**Instructions for the task**
Only the lines below between the ones containing "as its pre-open" and "the state its", inclusive, are to be reproduced, each exactly as it stands.
-- Source material follows --
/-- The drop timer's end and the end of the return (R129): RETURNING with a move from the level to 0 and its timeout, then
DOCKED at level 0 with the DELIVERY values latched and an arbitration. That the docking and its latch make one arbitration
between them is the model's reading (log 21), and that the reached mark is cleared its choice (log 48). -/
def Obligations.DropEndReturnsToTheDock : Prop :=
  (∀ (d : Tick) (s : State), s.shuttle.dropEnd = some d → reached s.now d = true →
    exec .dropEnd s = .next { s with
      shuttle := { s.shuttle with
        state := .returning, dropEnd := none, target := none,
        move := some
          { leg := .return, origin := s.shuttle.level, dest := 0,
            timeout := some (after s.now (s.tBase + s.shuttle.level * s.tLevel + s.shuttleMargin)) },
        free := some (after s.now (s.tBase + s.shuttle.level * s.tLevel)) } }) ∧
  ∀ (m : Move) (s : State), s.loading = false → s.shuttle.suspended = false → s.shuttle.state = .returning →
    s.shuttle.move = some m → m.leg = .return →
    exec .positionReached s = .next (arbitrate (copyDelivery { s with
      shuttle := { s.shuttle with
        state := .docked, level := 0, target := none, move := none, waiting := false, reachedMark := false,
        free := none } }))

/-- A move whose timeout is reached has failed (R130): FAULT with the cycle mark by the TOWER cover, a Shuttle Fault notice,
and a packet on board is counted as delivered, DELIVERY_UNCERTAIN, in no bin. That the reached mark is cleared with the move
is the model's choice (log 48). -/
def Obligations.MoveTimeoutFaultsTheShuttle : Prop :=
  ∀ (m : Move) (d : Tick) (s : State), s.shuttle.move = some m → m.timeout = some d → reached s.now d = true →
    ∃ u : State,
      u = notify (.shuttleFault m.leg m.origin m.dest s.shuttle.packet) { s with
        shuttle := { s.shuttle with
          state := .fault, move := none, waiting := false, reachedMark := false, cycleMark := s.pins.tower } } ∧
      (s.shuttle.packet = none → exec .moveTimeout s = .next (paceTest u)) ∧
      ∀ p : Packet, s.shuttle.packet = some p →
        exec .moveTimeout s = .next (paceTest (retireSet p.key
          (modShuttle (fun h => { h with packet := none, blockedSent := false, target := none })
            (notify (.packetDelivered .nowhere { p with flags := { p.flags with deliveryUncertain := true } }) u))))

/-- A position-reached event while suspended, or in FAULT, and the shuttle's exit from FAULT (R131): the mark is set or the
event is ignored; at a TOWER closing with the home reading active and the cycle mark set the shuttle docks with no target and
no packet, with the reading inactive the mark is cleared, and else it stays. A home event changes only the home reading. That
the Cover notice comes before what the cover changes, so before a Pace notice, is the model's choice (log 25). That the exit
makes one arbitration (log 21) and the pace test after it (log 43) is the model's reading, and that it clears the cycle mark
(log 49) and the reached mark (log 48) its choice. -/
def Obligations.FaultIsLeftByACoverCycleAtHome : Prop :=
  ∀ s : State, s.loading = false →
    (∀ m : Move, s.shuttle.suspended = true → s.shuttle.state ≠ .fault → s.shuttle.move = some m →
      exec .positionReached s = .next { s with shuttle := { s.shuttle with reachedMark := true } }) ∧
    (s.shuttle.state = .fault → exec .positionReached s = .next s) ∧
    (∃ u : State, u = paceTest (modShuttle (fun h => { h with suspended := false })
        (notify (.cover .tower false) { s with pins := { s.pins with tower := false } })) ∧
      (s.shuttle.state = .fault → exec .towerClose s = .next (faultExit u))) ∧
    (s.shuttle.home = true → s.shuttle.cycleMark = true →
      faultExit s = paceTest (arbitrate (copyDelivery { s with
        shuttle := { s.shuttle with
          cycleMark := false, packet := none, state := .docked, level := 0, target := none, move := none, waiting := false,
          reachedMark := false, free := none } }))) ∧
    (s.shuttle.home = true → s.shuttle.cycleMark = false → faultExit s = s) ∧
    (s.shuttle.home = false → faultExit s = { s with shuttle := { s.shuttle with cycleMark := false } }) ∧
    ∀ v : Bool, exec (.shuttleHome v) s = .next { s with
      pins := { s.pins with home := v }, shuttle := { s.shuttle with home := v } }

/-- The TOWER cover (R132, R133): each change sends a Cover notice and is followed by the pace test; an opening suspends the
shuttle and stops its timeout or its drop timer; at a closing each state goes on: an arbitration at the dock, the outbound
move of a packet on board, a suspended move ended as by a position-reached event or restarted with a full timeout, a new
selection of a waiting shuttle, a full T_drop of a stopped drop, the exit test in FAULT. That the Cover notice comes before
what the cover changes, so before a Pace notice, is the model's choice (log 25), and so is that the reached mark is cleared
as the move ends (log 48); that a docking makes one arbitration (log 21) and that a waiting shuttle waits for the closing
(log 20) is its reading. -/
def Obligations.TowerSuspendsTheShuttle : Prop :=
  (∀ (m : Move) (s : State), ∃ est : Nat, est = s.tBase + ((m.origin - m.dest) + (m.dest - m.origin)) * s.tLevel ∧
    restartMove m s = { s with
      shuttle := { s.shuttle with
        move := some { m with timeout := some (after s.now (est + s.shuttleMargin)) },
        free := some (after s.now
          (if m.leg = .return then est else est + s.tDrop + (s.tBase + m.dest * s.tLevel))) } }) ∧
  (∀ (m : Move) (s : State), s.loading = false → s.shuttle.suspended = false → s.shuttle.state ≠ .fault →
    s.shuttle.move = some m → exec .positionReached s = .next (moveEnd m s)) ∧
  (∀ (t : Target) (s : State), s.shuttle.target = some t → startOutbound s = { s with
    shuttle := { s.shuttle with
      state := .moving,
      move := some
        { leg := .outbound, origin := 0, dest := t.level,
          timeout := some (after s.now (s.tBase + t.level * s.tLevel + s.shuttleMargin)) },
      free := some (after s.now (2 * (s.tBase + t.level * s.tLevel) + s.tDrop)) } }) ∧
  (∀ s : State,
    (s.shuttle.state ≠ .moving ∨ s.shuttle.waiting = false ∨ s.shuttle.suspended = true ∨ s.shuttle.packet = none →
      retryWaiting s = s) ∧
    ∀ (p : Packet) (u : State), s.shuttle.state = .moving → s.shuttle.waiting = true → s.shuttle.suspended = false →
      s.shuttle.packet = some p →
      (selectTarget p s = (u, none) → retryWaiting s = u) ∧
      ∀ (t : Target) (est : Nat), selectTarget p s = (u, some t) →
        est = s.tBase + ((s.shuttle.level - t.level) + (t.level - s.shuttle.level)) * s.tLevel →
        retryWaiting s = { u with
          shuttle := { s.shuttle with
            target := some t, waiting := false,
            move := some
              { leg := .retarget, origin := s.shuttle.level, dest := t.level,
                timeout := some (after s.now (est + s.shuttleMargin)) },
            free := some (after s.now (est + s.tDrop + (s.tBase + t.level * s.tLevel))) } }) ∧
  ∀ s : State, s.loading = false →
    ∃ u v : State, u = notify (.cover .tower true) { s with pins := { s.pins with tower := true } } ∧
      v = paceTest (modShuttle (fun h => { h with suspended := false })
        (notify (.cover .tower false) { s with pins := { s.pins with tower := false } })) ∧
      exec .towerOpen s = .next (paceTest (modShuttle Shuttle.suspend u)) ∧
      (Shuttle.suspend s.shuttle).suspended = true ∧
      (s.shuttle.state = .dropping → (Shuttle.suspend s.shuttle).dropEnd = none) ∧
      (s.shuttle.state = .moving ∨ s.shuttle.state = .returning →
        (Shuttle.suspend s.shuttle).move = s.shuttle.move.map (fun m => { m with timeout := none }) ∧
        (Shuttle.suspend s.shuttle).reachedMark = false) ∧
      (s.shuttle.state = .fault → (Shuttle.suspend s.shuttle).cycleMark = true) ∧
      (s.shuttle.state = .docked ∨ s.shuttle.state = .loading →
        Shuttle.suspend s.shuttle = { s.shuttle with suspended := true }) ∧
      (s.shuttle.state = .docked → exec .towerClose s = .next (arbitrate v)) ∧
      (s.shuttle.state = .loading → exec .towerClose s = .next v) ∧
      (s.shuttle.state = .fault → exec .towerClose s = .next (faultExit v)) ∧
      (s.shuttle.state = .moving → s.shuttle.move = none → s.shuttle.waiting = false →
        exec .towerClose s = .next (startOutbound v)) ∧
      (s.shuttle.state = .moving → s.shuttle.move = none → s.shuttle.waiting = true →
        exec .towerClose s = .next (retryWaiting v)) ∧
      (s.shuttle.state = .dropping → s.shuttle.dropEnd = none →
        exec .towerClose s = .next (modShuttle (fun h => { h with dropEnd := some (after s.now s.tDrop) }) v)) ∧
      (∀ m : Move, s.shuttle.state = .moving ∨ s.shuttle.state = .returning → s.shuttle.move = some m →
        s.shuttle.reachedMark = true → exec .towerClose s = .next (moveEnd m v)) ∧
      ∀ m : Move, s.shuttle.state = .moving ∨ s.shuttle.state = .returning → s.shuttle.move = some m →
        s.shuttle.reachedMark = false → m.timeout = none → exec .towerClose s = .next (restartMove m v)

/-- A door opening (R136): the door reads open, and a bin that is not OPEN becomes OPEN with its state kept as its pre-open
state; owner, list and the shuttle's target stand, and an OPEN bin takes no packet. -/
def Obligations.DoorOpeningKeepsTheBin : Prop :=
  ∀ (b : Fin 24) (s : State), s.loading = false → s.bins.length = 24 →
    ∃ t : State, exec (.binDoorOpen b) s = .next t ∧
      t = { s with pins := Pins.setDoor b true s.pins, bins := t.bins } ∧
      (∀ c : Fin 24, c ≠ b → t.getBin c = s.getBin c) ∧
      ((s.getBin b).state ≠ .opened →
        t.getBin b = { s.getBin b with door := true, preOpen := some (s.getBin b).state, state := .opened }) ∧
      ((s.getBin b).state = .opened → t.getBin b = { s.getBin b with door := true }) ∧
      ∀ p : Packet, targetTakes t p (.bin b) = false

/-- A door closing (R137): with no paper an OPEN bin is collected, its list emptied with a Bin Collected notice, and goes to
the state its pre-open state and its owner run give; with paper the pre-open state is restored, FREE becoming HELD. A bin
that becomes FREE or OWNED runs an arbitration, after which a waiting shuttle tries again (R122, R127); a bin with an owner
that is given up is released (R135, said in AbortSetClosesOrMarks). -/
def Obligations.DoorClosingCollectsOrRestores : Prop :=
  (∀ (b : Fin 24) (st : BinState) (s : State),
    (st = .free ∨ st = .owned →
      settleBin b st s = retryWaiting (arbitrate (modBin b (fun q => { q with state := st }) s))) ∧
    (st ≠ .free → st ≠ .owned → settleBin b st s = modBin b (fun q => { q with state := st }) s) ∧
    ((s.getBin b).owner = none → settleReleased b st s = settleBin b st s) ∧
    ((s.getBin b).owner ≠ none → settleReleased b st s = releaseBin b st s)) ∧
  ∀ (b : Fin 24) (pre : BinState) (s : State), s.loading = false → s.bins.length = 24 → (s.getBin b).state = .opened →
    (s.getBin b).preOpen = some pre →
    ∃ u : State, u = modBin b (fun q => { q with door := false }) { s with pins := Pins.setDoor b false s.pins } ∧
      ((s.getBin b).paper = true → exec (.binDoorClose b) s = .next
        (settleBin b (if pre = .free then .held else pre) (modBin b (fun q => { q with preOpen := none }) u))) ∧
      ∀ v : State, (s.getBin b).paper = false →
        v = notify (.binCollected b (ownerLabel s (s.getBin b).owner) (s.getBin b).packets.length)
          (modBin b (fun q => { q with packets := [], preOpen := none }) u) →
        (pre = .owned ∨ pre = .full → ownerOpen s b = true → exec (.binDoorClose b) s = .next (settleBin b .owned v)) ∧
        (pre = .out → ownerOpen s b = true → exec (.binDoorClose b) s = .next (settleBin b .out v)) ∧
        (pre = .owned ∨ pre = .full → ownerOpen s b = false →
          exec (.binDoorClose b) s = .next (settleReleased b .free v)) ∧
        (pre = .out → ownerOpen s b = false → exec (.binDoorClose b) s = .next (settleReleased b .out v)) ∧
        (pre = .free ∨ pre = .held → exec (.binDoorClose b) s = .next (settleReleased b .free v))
-- Source material concluded --
-- Source material follows --
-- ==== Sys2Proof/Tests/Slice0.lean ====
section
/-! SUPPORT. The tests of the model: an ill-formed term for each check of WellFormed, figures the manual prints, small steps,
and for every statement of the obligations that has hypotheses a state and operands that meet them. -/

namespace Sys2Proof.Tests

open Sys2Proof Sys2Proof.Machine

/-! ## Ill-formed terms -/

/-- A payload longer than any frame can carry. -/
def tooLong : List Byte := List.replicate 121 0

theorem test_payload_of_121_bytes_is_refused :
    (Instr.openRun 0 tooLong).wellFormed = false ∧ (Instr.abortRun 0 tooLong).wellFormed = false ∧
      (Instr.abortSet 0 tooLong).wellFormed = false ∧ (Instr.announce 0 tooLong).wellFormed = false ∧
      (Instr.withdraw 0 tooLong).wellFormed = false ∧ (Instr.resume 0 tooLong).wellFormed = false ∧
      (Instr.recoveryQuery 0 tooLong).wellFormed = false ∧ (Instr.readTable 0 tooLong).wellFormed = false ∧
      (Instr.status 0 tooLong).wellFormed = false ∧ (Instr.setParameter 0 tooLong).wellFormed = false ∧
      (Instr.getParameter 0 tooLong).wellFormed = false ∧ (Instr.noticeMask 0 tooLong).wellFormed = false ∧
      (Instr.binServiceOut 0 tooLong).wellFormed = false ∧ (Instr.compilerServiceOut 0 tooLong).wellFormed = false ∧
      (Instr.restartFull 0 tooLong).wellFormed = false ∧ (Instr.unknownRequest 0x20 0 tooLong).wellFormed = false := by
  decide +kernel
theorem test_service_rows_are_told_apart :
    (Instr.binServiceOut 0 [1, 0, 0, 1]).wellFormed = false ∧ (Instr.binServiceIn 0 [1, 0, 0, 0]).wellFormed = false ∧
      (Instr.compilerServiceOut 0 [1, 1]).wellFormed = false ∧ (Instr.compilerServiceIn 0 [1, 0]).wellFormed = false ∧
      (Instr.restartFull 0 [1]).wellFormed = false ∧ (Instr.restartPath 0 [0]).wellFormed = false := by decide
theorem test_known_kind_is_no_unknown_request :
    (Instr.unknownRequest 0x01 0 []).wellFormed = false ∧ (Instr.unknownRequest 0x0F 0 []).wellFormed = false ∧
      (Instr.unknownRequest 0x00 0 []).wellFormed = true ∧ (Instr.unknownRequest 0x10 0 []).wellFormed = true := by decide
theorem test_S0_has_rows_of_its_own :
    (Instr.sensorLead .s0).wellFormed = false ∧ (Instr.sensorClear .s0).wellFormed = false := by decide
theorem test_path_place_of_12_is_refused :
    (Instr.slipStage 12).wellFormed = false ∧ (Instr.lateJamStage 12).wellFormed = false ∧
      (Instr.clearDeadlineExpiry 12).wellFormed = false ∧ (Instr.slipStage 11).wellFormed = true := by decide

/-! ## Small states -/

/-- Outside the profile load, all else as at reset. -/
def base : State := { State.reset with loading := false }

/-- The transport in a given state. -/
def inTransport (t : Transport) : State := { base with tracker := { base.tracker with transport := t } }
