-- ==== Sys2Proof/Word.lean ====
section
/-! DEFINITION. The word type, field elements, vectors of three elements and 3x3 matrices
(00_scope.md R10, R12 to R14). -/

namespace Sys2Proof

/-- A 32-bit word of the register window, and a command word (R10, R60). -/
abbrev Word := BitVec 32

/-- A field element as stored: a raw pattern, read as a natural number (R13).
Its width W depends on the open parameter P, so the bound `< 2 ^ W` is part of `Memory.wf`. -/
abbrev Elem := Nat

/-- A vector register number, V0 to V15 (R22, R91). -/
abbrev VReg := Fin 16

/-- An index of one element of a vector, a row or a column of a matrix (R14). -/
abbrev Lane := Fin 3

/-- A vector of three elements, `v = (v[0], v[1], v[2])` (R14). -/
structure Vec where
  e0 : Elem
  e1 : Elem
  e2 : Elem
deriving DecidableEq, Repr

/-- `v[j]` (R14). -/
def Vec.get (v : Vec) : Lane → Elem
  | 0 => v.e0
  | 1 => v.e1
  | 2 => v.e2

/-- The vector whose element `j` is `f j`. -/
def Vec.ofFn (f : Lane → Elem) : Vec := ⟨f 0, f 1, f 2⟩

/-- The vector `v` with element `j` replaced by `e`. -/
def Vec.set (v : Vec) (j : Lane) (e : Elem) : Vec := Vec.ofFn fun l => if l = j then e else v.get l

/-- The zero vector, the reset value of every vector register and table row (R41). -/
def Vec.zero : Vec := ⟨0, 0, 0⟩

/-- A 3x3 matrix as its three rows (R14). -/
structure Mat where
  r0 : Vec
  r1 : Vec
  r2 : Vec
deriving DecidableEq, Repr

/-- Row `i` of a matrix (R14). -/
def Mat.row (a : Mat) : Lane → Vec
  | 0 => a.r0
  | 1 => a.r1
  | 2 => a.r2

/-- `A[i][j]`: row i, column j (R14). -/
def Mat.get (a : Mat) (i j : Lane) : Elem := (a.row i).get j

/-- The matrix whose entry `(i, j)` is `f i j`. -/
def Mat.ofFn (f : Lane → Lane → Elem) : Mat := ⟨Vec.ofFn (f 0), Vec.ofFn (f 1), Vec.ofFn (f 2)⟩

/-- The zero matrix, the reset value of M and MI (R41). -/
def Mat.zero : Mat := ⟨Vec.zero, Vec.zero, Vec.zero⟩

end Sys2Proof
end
-- Source material concluded --
-- Source material follows --
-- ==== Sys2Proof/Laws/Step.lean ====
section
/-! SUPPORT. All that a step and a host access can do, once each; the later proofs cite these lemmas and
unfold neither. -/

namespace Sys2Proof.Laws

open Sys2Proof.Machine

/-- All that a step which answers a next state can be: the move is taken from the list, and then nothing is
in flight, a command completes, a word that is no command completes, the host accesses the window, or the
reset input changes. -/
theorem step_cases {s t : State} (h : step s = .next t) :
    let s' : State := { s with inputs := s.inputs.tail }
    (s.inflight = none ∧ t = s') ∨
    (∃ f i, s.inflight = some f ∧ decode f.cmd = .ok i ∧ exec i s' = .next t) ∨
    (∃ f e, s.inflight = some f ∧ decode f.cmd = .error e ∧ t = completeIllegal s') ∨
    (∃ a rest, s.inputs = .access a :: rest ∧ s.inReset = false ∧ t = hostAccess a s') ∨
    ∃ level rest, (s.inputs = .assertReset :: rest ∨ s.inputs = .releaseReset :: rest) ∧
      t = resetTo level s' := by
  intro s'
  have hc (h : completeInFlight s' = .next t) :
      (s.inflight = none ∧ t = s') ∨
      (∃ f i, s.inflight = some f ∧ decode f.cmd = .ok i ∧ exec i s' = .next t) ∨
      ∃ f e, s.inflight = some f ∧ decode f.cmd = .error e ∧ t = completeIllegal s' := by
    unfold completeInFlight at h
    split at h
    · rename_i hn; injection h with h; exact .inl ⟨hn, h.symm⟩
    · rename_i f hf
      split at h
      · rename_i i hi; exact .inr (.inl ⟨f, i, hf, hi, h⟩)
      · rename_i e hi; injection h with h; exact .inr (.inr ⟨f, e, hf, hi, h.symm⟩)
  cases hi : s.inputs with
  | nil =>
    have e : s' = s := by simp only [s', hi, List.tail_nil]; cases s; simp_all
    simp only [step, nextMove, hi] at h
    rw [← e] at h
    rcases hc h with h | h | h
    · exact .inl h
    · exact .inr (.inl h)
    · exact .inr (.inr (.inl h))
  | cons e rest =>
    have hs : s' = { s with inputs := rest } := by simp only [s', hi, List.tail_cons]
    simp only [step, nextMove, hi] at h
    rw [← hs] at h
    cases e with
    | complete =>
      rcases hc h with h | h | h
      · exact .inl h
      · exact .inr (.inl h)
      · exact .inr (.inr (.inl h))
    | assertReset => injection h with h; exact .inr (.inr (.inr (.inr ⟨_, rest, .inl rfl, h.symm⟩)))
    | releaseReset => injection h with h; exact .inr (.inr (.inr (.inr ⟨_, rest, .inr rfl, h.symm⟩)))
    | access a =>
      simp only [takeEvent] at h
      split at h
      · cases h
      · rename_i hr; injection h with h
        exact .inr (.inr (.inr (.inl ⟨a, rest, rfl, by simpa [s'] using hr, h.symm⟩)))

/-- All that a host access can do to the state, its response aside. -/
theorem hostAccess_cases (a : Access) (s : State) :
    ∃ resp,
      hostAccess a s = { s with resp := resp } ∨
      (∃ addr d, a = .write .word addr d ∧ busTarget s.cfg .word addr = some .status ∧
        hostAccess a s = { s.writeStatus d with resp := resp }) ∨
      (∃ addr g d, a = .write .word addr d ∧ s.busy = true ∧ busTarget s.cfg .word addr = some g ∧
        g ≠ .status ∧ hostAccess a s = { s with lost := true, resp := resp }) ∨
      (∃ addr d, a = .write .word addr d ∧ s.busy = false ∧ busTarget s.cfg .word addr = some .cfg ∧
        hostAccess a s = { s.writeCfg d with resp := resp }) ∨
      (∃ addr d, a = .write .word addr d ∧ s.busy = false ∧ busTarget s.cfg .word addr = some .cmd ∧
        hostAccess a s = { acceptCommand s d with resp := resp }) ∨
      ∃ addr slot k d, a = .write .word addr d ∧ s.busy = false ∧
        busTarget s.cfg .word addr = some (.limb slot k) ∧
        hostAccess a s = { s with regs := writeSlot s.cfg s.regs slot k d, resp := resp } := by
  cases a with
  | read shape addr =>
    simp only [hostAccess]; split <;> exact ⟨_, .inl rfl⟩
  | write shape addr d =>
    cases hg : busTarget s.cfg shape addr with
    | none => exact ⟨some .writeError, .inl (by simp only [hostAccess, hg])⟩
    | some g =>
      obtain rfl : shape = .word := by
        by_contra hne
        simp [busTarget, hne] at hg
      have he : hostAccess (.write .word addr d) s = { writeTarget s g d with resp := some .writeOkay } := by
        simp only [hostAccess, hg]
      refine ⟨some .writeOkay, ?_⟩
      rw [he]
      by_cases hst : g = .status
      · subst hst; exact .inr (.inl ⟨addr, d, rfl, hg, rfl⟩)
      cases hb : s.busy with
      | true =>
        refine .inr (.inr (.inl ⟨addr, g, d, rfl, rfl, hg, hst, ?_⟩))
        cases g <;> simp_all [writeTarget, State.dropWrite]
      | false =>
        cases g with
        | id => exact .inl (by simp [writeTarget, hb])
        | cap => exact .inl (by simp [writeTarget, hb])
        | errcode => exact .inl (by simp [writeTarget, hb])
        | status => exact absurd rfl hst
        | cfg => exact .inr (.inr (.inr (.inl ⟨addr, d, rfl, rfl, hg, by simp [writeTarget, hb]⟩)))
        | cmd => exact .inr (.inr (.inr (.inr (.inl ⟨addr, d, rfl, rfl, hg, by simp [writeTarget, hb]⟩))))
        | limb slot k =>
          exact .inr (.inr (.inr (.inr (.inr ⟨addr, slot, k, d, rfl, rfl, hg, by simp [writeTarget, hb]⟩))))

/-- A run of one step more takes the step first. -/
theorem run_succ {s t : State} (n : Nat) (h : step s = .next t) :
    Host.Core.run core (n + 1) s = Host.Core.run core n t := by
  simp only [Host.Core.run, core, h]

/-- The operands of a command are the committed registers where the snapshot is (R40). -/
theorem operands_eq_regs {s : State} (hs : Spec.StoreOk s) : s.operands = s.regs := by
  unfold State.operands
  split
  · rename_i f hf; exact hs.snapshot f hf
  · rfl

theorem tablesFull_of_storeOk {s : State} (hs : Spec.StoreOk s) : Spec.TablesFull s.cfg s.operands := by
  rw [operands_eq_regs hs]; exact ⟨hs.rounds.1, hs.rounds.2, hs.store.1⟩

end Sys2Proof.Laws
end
-- Source material concluded --
**Solution to the exercise**
/-- A door opening (R136): the door reads open, and a bin that is not OPEN becomes OPEN with its state kept as its pre-open
state; owner, list and the shuttle's target stand, and an OPEN bin takes no packet. -/
def Obligations.DoorOpeningKeepsTheBin : Prop :=
  ∀ (b : Fin 24) (s : State), s.loading = false → s.bins.length = 24 →
    ∃ t : State, exec (.binDoorOpen b) s = .next t ∧
      t = { s with pins := Pins.setDoor b true s.pins, bins := t.bins } ∧
      (∀ c : Fin 24, c ≠ b → t.getBin c = s.getBin c) ∧
      ((s.getBin b).state ≠ .opened →
        t.getBin b = { s.getBin b with door := true, preOpen := some (s.getBin b).state, state := .opened }) ∧
      ((s.getBin b).state = .opened → t.getBin b = { s.getBin b with door := true }) ∧
      ∀ p : Packet, targetTakes t p (.bin b) = false

/-- A door closing (R137): with no paper an OPEN bin is collected, its list emptied with a Bin Collected notice, and goes to
the state its pre-open state and its owner run give; with paper the pre-open state is restored, FREE becoming HELD. A bin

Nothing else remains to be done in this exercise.